#### [Exercise objective]
Among the records below, find the lines that contain "have" and copy each of them.

Stored data entries:
+++++

theorem gvspBegin_keeps {st : Nat} {p : GvspPkt} {leader : Bool} {s0 s : State} (hk : Keeps s0 s) : Keeps s0 (gvspBegin s st p leader) := by
  unfold gvspBegin
  repeat' first
    | with_reducible assumption
    | (extract_lets +onlyGivenNames lx; first | (refine keeps_cut lx ?_ (fun _ => ?_); rotate_left; clear_value lx; revert lx; intro y hy; rotate_right; subst lx) | (clear_value lx; revert lx; intro y) | subst lx)
    | with_reducible apply setStr_keeps
    | split
    | simp only [↓keeps_mk]

theorem gvspLeader_keeps {st : Nat} {p : GvspPkt} {w h code : Nat} {s0 s : State} (hk : Keeps s0 s) : Keeps s0 (gvspLeader s st p w h code) := by
  unfold gvspLeader
  repeat' first
    | with_reducible assumption
    | (intro)
    | (extract_lets +onlyGivenNames lx; first | ((first | refine keeps_cut lx ?_ (fun _ => ?_) | refine keeps_cut1 lx ?_ (fun _ => ?_) | refine keeps_cut2 lx ?_ (fun _ => ?_)); rotate_left; clear_value lx; revert lx; intro y hy; rotate_right; subst lx) | (refine keeps_cutF lx ?_ (fun _ => ?_); rotate_left; clear_value lx; revert lx; intro y hF; rotate_right; subst lx) | (refine keeps_cutG lx ?_ (fun _ => ?_); rotate_left; clear_value lx; revert lx; intro y hG; rotate_right; subst lx) | (refine keeps_cutG' lx ?_ (fun _ => ?_); rotate_left; clear_value lx; revert lx; intro y hG'; rotate_right; subst lx) | (refine keeps_cutH lx ?_ (fun _ => ?_); rotate_left; clear_value lx; revert lx; intro y hH; rotate_right; subst lx) | (refine keeps_cutU lx ?_ (fun _ => ?_); rotate_left; clear_value lx; revert lx; intro y hU; rotate_right; subst lx) | (clear_value lx; revert lx; intro y) | subst lx)
    | with_reducible apply lineStrobe_keeps
    | with_reducible apply setBlock_keeps
    | with_reducible apply addWrap_keeps
    | with_reducible apply wr_keeps
    | with_reducible apply sizeErr_keeps
    | with_reducible apply each_keeps
    | with_reducible apply gvspRowBegin_keeps
    | with_reducible apply hF
    | with_reducible apply hG
    | with_reducible apply hG'
    | with_reducible apply hH
    | with_reducible apply hU
    | split
    | simp only [↓keeps_mk]

theorem gvspData_keeps {st blk id : Nat} {bytes : List Byte} {s0 s : State} (hk : Keeps s0 s) : Keeps s0 (gvspData s st blk id bytes) := by
  unfold gvspData
  repeat' first
    | with_reducible assumption
    | (intro)
    | (extract_lets +onlyGivenNames lx; first | (refine keeps_cut lx ?_ (fun _ => ?_); rotate_left; clear_value lx; revert lx; intro y hy; rotate_right; subst lx) | (refine keeps_cutF lx ?_ (fun _ => ?_); rotate_left; clear_value lx; revert lx; intro y hF; rotate_right; subst lx) | (refine keeps_cutG lx ?_ (fun _ => ?_); rotate_left; clear_value lx; revert lx; intro y hG; rotate_right; subst lx) | (refine keeps_cutG' lx ?_ (fun _ => ?_); rotate_left; clear_value lx; revert lx; intro y hG'; rotate_right; subst lx) | (refine keeps_cutH lx ?_ (fun _ => ?_); rotate_left; clear_value lx; revert lx; intro y hH; rotate_right; subst lx) | (refine keeps_cutU lx ?_ (fun _ => ?_); rotate_left; clear_value lx; revert lx; intro y hU; rotate_right; subst lx) | (clear_value lx; revert lx; intro y) | subst lx)
    | with_reducible apply setBlock_keeps
    | with_reducible apply setStr_keeps
    | with_reducible apply each_keeps
    | with_reducible apply gvspRowBegin_keeps
    | with_reducible apply hF
    | with_reducible apply hG
    | with_reducible apply hG'
    | with_reducible apply hH
    | with_reducible apply hU
    | split
    | simp only [↓keeps_mk]

theorem gvspPacket_keeps {n st size : Nat} {p : GvspPkt} {s0 s : State} (hk : Keeps s0 s) : Keeps s0 (gvspPacket s n st size p) := by
  unfold gvspPacket
  repeat' first
    | with_reducible assumption
    | (intro)
    | (extract_lets +onlyGivenNames lx; first | (refine keeps_cut lx ?_ (fun _ => ?_); rotate_left; clear_value lx; revert lx; intro y hy; rotate_right; subst lx) | (clear_value lx; revert lx; intro y) | subst lx)
    | with_reducible apply wr_keeps
    | with_reducible apply addSat_keeps
    | with_reducible apply ingressDrop_keeps
    | with_reducible apply gvspLeader_keeps
    | with_reducible apply gvspBegin_keeps
    | with_reducible apply gvspData_keeps
    | with_reducible apply setBlock_keeps
    | with_reducible apply gvspDrain_keeps
    | split
    | simp only [↓keeps_mk]

theorem resendAsk_keeps {st n blk : Nat} {r : Nat × Nat} {s0 s : State} (hk : Keeps s0 s) : Keeps s0 (resendAsk s st n blk r) := by
  unfold resendAsk
  repeat' first
    | with_reducible assumption
    | (intro)
    | (extract_lets +onlyGivenNames lx; first | ((first | refine keeps_cut lx ?_ (fun _ => ?_) | refine keeps_cut1 lx ?_ (fun _ => ?_) | refine keeps_cut2 lx ?_ (fun _ => ?_)); rotate_left; clear_value lx; revert lx; intro y hy; rotate_right; subst lx) | (clear_value lx; revert lx; intro y) | subst lx)
    | with_reducible apply send_keeps
    | with_reducible apply addWrap_keeps
    | with_reducible apply setLane_keeps
    | with_reducible apply setBlock_keeps
    | with_reducible apply foldl_keeps
    | simp only [↓keeps_mk]

theorem gvspResendWait_keeps {st : Nat} {s0 s : State} (hk : Keeps s0 s) : Keeps s0 (gvspResendWait st s) := by
  unfold gvspResendWait
  repeat' first
    | with_reducible assumption
    | (intro)
    | (extract_lets +onlyGivenNames lx; first | ((first | refine keeps_cut lx ?_ (fun _ => ?_) | refine keeps_cut1 lx ?_ (fun _ => ?_) | refine keeps_cut2 lx ?_ (fun _ => ?_)); rotate_left; clear_value lx; revert lx; intro y hy; rotate_right; subst lx) | (clear_value lx; revert lx; intro y) | subst lx)
    | with_reducible apply each_keeps
    | with_reducible apply resendAsk_keeps
    | split

theorem gvspBlockTimeout_keeps {st : Nat} {s0 s : State} (hk : Keeps s0 s) : Keeps s0 (gvspBlockTimeout st s) := by
  unfold gvspBlockTimeout
  repeat' first
    | with_reducible assumption
    | (extract_lets +onlyGivenNames lx; first | ((first | refine keeps_cut lx ?_ (fun _ => ?_) | refine keeps_cut1 lx ?_ (fun _ => ?_)); rotate_left; clear_value lx; revert lx; intro y hy; rotate_right; subst lx) | (clear_value lx; revert lx; intro y) | subst lx)
    | with_reducible apply addSat_keeps
    | with_reducible apply record_keeps
    | with_reducible apply raise_keeps
    | with_reducible apply gvspRows_keeps
    | with_reducible apply gvspDrain_keeps
    | with_reducible apply setStr_keeps
    | split
    | simp only [↓keeps_mk]

theorem gvcpHeartbeat_keeps {n : Nat} {s0 s : State} (hk : Keeps s0 s) : Keeps s0 (gvcpHeartbeat n s) := by
  unfold gvcpHeartbeat
  repeat' first
    | with_reducible assumption
    | with_reducible apply send_keeps
    | split

theorem ethCfgWrite_keeps {n : Nat} {put : State → State} {s0 s : State} (hp : ∀ u, Keeps s0 u → Keeps s0 (put u)) (hk : Keeps s0 s) : Keeps s0 (ethCfgWrite n put s) := by
  unfold ethCfgWrite
  extract_lets was t is_
  have ht : Keeps s0 t := hp s hk
  split
  · exact send_keeps (setLane_keeps ht)
  · split
    · exact gvcpTake_keeps ht
    · exact ht

theorem ptpArrives_keeps {n : Nat} {f : PtpFrame} {data : List Byte} {s0 s : State} (hk : Keeps s0 s) : Keeps s0 (ptpArrives s n f data) := by
  unfold ptpArrives
  repeat' first
    | with_reducible assumption
    | (intro)
    | (extract_lets +onlyGivenNames lx; first | (refine keeps_cut lx ?_ (fun _ => ?_); rotate_left; clear_value lx; revert lx; intro y hy; rotate_right; subst lx) | (clear_value lx; revert lx; intro y) | subst lx)
    | with_reducible apply rawPush_keeps
    | with_reducible apply onlyIf_keeps
    | with_reducible apply ptpReceive_keeps
    | split
    | simp only [↓keeps_mk]

theorem ethClassify_keeps {n : Nat} {x : EthFrame} {s0 s : State} (hk : Keeps s0 s) : Keeps s0 (ethClassify s n x) := by
  unfold ethClassify
  extract_lets ip host fw raw
  have hr : Keeps s0 raw := by
    show Keeps s0 (if _ then _ else _)
    split
    · exact hk
    · exact rawPush_keeps hk
  clear_value raw ip host fw
  cases x.kind with
  | udp dip port g =>
    dsimp only
    split
    · exact gvspPacket_keeps hk
    · exact addSat_keeps hk
    · exact hr
  | ptp f => dsimp only; split
             · exact hk
             · exact ptpArrives_keeps hk
  | gvcpAck req => dsimp only; repeat' first | exact hk | exact hr | split
  | gvcp => dsimp only; repeat' first | exact hk | exact hr | split
  | arp dip => dsimp only; repeat' first | exact hr | exact onlyIf_keeps (fun _ h => send_keeps h) hk | split
  | icmpEcho dip => dsimp only; repeat' first | exact hr | exact send_keeps hk | split
  | _ => exact hr

theorem ethFrameReceive_keeps {n : Nat} {x : EthFrame} {s0 s : State} (hk : Keeps s0 s) : Keeps s0 (ethFrameReceive n x s) := by
  obtain ⟨a1, a2, a3, k, a5⟩ := x
  cases k <;> unfold ethFrameReceive <;> dsimp -zeta only
  repeat' first
    | with_reducible assumption
    | (intro)
    | (extract_lets +onlyGivenNames lx; first | (refine keeps_cut lx ?_ (fun _ => ?_); rotate_left; clear_value lx; revert lx; intro y hy; rotate_right; subst lx) | (refine keeps_cutF lx ?_ (fun _ => ?_); rotate_left; clear_value lx; revert lx; intro y hF; rotate_right; subst lx) | (refine keeps_cutG lx ?_ (fun _ => ?_); rotate_left; clear_value lx; revert lx; intro y hG; rotate_right; subst lx) | (refine keeps_cutG' lx ?_ (fun _ => ?_); rotate_left; clear_value lx; revert lx; intro y hG'; rotate_right; subst lx) | (refine keeps_cutH lx ?_ (fun _ => ?_); rotate_left; clear_value lx; revert lx; intro y hH; rotate_right; subst lx) | (refine keeps_cutU lx ?_ (fun _ => ?_); rotate_left; clear_value lx; revert lx; intro y hU; rotate_right; subst lx) | (clear_value lx; revert lx; intro y) | subst lx)
    | with_reducible apply onlyIf_keeps
    | with_reducible apply linkErrors_keeps
    | with_reducible apply addSat_keeps
    | with_reducible apply crcError_keeps
    | with_reducible apply ethClassify_keeps
    | with_reducible apply hF
    | with_reducible apply hG
    | with_reducible apply hG'
    | with_reducible apply hH
    | with_reducible apply hU
    | split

+++++

#### [Solution to the exercise]
  have ht : Keeps s0 t := hp s hk
  have hr : Keeps s0 raw := by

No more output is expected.